Bug #7680 No value, no default -> error?
Submitted: 5 Jan 2005 8:54 Modified: 5 Jan 2005 10:48
Reporter: Olaf van der Spek (Basic Quality Contributor) Email Updates:
Status: Not a Bug Impact on me:
None 
Category:MySQL Server Severity:S3 (Non-critical)
Version:MySQL 4.1.8-nt OS:Windows (Windows XP)
Assigned to: CPU Architecture:Any

[5 Jan 2005 8:54] Olaf van der Spek
Description:
In the 5.0.2 changelog it says:
MySQL now remembers which columns were declared to have default values. In STRICT_TRANS_TABLES/STRICT_ALL_TABLES mode, you now get an error if you do an INSERT without specifying all columns that don't have a default value. A side effect of this is that when you do SHOW CREATE for a new table, you will no longer see a DEFAULT value for a column for which you didn't specify a default value. 

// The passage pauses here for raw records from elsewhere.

-- ==== Sys2Proof/Laws/Registers.lean ====
section
/-! SUPPORT. The register file and bit fields: a read after a write. -/

namespace Sys2Proof.Machine

theorem regGet_regSet_self (l : List (Nat × Word)) (a : Nat) (v : Word) : regGet (regSet l a v) a = v := by
  induction l with
  | nil => simp [regSet, regGet]
  | cons c r ih =>
    obtain ⟨k, x⟩ := c
    unfold regSet
    split
    · simp [regGet]
    · split
      · simp [regGet]
      · rename_i h1 h2
        simp [regGet, h1, h2, ih]

theorem regGet_regSet_other (l : List (Nat × Word)) {a b : Nat} (v : Word) (h : b ≠ a) :
    regGet (regSet l a v) b = regGet l b := by
  induction l with
  | nil => simp [regSet, regGet, h]
  | cons c r ih =>
    obtain ⟨k, x⟩ := c
    unfold regSet
    split
    · subst_vars; simp [regGet, h]
    · split
      · rename_i h1 h2
        by_cases hb : b < a
        · have : b < k := by omega
          have : b ≠ k := by omega
          simp_all [regGet]
        · simp [regGet, h, hb]
      · simp [regGet, ih]

@[simp] theorem rd_wr_self (a : Nat) (v : Word) (d : Dev) : rd (wr a v d) a = v := regGet_regSet_self _ _ _

theorem rd_wr_other {a b : Nat} (v : Word) (d : Dev) (h : b ≠ a) : rd (wr a v d) b = rd d b :=
  regGet_regSet_other _ _ h

/-- A read after a write, at any address. -/
theorem rd_wr (a b : Nat) (v : Word) (d : Dev) : rd (wr a v d) b = if b = a then v else rd d b := by
  split
  · subst_vars; exact rd_wr_self _ _ _
  · exact rd_wr_other _ _ ‹_›

theorem rd_setFld_other {a b : Nat} (hi lo v : Nat) (d : Dev) (h : b ≠ a) : rd (setFld a hi lo v d) b = rd d b :=
  rd_wr_other _ _ h
theorem rd_setFlag_other {a b : Nat} (i : Nat) (x : Bool) (d : Dev) (h : b ≠ a) : rd (setFlag a i x d) b = rd d b :=
  rd_wr_other _ _ h
theorem rd_incFld_other {a b : Nat} (hi lo : Nat) (d : Dev) (h : b ≠ a) : rd (incFld a hi lo d) b = rd d b :=
  rd_wr_other _ _ h
theorem rd_addFld_other {a b : Nat} (hi lo n : Nat) (d : Dev) (h : b ≠ a) : rd (addFld a hi lo n d) b = rd d b :=
  rd_wr_other _ _ h

@[simp] theorem rd_setFlag_self (a i : Nat) (x : Bool) (d : Dev) : rd (setFlag a i x d) a = setBit (rd d a) i x :=
  rd_wr_self _ _ _
@[simp] theorem rd_setFld_self (a hi lo v : Nat) (d : Dev) : rd (setFld a hi lo v d) a = setBits (rd d a) hi lo v :=
  rd_wr_self _ _ _

/-- A bit of a field mask. -/
theorem getLsbD_maskOf {hi lo i : Nat} (h : hi < 32) (hl : lo ≤ hi) :
    (maskOf hi lo).getLsbD i = (decide (lo ≤ i) && decide (i ≤ hi)) := by
  unfold maskOf
  rw [BitVec.getLsbD_ofNat]
  rw [Nat.testBit_shiftLeft, Nat.testBit_two_pow_sub_one]
  by_cases h1 : lo ≤ i <;> by_cases h2 : i ≤ hi <;> simp [h1, h2] <;> omega

/-- A bit of a word with a field set: the value's bit inside the field, the old bit outside. -/
theorem getLsbD_setBits (w : Word) {hi lo : Nat} (v i : Nat) (h : hi < 32) (hl : lo ≤ hi) :
    (setBits w hi lo v).getLsbD i =
      if lo ≤ i ∧ i ≤ hi then v.testBit (i - lo) else w.getLsbD i := by
  unfold setBits
  rw [BitVec.getLsbD_or, BitVec.getLsbD_and, BitVec.getLsbD_not, getLsbD_maskOf h hl, BitVec.getLsbD_ofNat,
    Nat.testBit_shiftLeft, Nat.testBit_mod_two_pow]
  by_cases h1 : lo ≤ i <;> by_cases h2 : i ≤ hi
  · have h3 : i < 32 := by omega
    have h4 : i - lo < hi - lo + 1 := by omega
    simp [h1, h2, h3, h4]
  · have h4 : ¬ i - lo < hi - lo + 1 := by omega
    by_cases h3 : i < 32
    · simp [h1, h2, h3, h4]
    · simp [h1, h2, h3, h4, BitVec.getLsbD_of_ge w i (by omega)]
  · by_cases h3 : i < 32
    · simp [h1, h2, h3]
    · simp [h1, h2, h3, BitVec.getLsbD_of_ge w i (by omega)]
  · by_cases h3 : i < 32
    · simp [h1, h2, h3]
    · simp [h1, h2, h3, BitVec.getLsbD_of_ge w i (by omega)]

theorem bit_setBit_self (w : Word) {i : Nat} (b : Bool) (h : i < 32) : bit (setBit w i b) i = b := by
  unfold bit setBit
  rw [getLsbD_setBits w _ _ h (Nat.le_refl _)]
  cases b <;> simp

theorem bit_setBit_other (w : Word) {i j : Nat} (b : Bool) (h : i < 32) (hj : j ≠ i) : bit (setBit w i b) j = bit w j := by
  unfold bit setBit
  rw [getLsbD_setBits w _ _ h (Nat.le_refl _), if_neg (by omega)]

/-- A field is the number that its bits spell. -/
theorem testBit_bits (w : Word) (hi lo i : Nat) :
    (bits w hi lo).testBit i = (decide (i < hi - lo + 1) && w.getLsbD (lo + i)) := by
  unfold bits
  rw [Nat.testBit_mod_two_pow, Nat.testBit_shiftRight]
  rfl

theorem bits_setBits_self (w : Word) {hi lo : Nat} (v : Nat) (h : hi < 32) (hl : lo ≤ hi) :
    bits (setBits w hi lo v) hi lo = v % 2 ^ (hi - lo + 1) := by
  apply Nat.eq_of_testBit_eq
  intro i
  rw [testBit_bits, getLsbD_setBits w v _ h hl, Nat.testBit_mod_two_pow]
  by_cases hi' : i < hi - lo + 1
  · rw [if_pos (by omega)]; simp [hi']
  · simp [hi']

theorem bits_setBits_other (w : Word) {hi lo hi' lo' : Nat} (v : Nat) (h : hi < 32) (hl : lo ≤ hi) (hl' : lo' ≤ hi')
    (hd : hi' < lo ∨ hi < lo') :
    bits (setBits w hi lo v) hi' lo' = bits w hi' lo' := by
  apply Nat.eq_of_testBit_eq
  intro i
  rw [testBit_bits, testBit_bits, getLsbD_setBits w v _ h hl]
  by_cases hi'' : i < hi' - lo' + 1
  · rw [if_neg (by omega)]
  · simp [hi'']

theorem bit_setBits_other (w : Word) {hi lo i : Nat} (v : Nat) (h : hi < 32) (hl : lo ≤ hi) (hd : i < lo ∨ hi < i) :
    bit (setBits w hi lo v) i = bit w i := by
  unfold bit
  rw [getLsbD_setBits w v _ h hl, if_neg (by omega)]

theorem bits_setBit_other (w : Word) {i hi lo : Nat} (b : Bool) (h : i < 32) (hl : lo ≤ hi) (hd : hi < i ∨ i < lo) :
    bits (setBit w i b) hi lo = bits w hi lo := bits_setBits_other w _ h (Nat.le_refl _) hl hd

/-- A flag of a register after the flag is set. -/
theorem flag_setFlag_self (a : Nat) {i : Nat} (b : Bool) (d : Dev) (h : i < 32) : flag (setFlag a i b d) a i = b := by
  simp [flag, bit_setBit_self _ _ h]

theorem flag_setFlag_other (a : Nat) {i j : Nat} (b : Bool) (d : Dev) (h : i < 32) (hj : j ≠ i) :
    flag (setFlag a i b d) a j = flag d a j := by
  simp [flag, bit_setBit_other _ _ h hj]

theorem fld_setFld_self (a : Nat) {hi lo : Nat} (v : Nat) (d : Dev) (h : hi < 32) (hl : lo ≤ hi) :
    fld (setFld a hi lo v d) a hi lo = v % 2 ^ (hi - lo + 1) := by
  simp [fld, bits_setBits_self _ _ h hl]

end Sys2Proof.Machine
end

But it looks like this change is also in the most recent 4.1 and 4.0 versions.
Was it indeed added in these versions and if so, in which version? I don't see any entry in the changelog.
And wouldn't this break a lot of code?

How to repeat:
create table t (f int not null);
insert into t values (null); # ERROR 1048: Column 'f' cannot be null
[5 Jan 2005 9:16] Olaf van der Spek
Hmm, it's not related to the default values.
I assumed it'd use the default value if you inserted null into a non-null column, but it doesn't.
[5 Jan 2005 9:31] Olaf van der Spek
Nevermind, it's not a bug.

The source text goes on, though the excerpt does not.